While testing our code on a Solaris 10 box with Tesla C870 GPU we found that our kernel executes asynchronously even though we have not specified it to do so.
What we knew is that unless sepcified the kernel and the host code run in a synchonous manner.
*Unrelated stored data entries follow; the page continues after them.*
/-- Start and stop change nothing but `clock_on`, do nothing in HALTED, and are idempotent
(60_exceptions.md section 4, the spec's decision D15). -/
def Obligations.ClockStartStopAreIdempotent : Prop :=
  ∀ s : State,
    (s.run = .running → s.clockStart = { s with clockOn := true } ∧
      s.clockStop = { s with clockOn := false }) ∧
    (s.run = .halted → s.clockStart = s ∧ s.clockStop = s) ∧
    s.clockStart.clockStart = s.clockStart ∧ s.clockStop.clockStop = s.clockStop

/-- The load port: a program of at most 256 bytes goes to addresses 0, 1, 2, ... and nothing else
changes; a longer one fails with OutOfBounds at address 256, and the session then has no further
move (20_memory.md section 7, the spec's decision D23; logs 9 and 10). -/
def Obligations.LoadPlacesProgramFromZero : Prop :=
  (∀ (s : State) (program : List Byte), program.length ≤ 256 →
    ∃ t : State, s.load program = (t, none) ∧
      (∀ q, t.mem.read q = if h : q < program.length then program[q] else s.mem.read q) ∧
      { t with mem := s.mem } = s) ∧
  (∀ (s : State) (program : List Byte), 256 < program.length →
    (s.load program).2 = some (.outOfBoundsMem 256)) ∧
  (∀ (x y : Session) (program : List Byte), 256 < program.length →
    x.move (.load program) = some y → ∀ mv, y.move mv = none)

/-- A move of the host that is no tick writes no register, no pc, no FL, no output and no run state, and
memory only before the first tick; it does not count as a tick (60_exceptions.md section 6, the spec's
decision D23). Of `clock_on`, which start and stop write, and of the fault record this says nothing. -/
def Obligations.HostMovesKeepCoreAndMemoryAfterFirstTick : Prop :=
  ∀ (x y : Session) (mv : HostMove), x.move mv = some y → mv ≠ .step → mv ≠ .clockTick →
    y.core.regs = x.core.regs ∧ y.core.pc = x.core.pc ∧ y.core.fl = x.core.fl ∧
    y.core.out = x.core.out ∧ y.core.run = x.core.run ∧ y.core.haltCause = x.core.haltCause ∧
    (x.ticked = true → y.core.mem = x.core.mem) ∧ y.ticked = x.ticked

/-- `run_until_halt()` with fuel: the state it gives is HALTED and is the one that as many tick requests
give; it gives none exactly when the core is still RUNNING after them (60_exceptions.md section 4,
70_reset_and_hazards.md section 3; log 21). -/
def Obligations.RunUntilHaltIsRepeatedTicks : Prop :=
  ∀ (s : State) (fuel : Nat),
    (∀ t : State, s.runUntilHalt fuel = some t → t.run = .halted ∧ s.ticks fuel = .next t) ∧
    (s.runUntilHalt fuel = none → ∃ t : State, s.ticks fuel = .next t ∧ t.run = .running)

/-- A line of assembler text only ever stands for an instruction whose selectors name registers: there is
no spelling of a selector of 8 or more (30_encoding.md section 5, the spec's decision D22). -/
def Obligations.AssembledLinesAreWellFormed : Prop :=
  ∀ (line : List Char) (i : Instr), assembleLine line = some i → i.wellFormed = true
end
The code snippet is as follows:
//Computing Covariance on GPU
dim3 cv_grid(SYMBOL_COUNT,SYMBOL_COUNT,1);
dim3 cv_block(1,1,1);
CUT_SAFE_CALL(cutResetTimer(timer));
CUT_SAFE_CALL(cutStartTimer(timer));
cv_kernel<<<cv_grid, cv_block>>>(sym_data, avg_data, cv_data);
// check if kernel execution generated an error
CUT_CHECK_ERROR("Kernel Execution Failed!");
//copy covariance result from device to host
CUT_SAFE_CALL( cutStopTimer( timer));
printf("Time taken by GPU to compute covariance is: %f (ms)\n", cutGetTimerValue( timer));
CUT_SAFE_CALL(cutResetTimer(timer));
CUT_SAFE_CALL(cutStartTimer(timer));
CUDA_SAFE_CALL( cudaMemcpy(h_cv_data,cv_data, cv_mem_size,
cudaMemcpyDeviceToHost));
CUT_SAFE_CALL( cutStopTimer( timer));
printf("Result transfer time is: %f (ms)\n", cutGetTimerValue( timer));
CUT_SAFE_CALL( cutDeleteTimer( timer));
// cleanup memory
CUDA_SAFE_CALL(cudaFreeHost(h_sym_data));
free(h_avg_data);
CUDA_SAFE_CALL(cudaFreeHost(h_cv_data));
CUDA_SAFE_CALL(cudaFree(sym_data));
CUDA_SAFE_CALL(cudaFree(avg_data));
CUDA_SAFE_CALL(cudaFree(cv_data));
In this code after careful analysis we realised that the first timer gives us the time taken by the system to fork the kernel process, while the host transfer time actually includes the kernel processing time. This is how we got to the conclusion. On commenting out the cudaMemcpy line and its timers, the first timer for the kernel was showing us 0.008 ms but inspite of that the entire program took > 4mins, while actually it shud have taken not more than a second. On the other hand, after commenting out the kernel call
the program ran in no time. We observed that the main waits for the kernel to complete execution and only then it exits even though the host code is completely executed.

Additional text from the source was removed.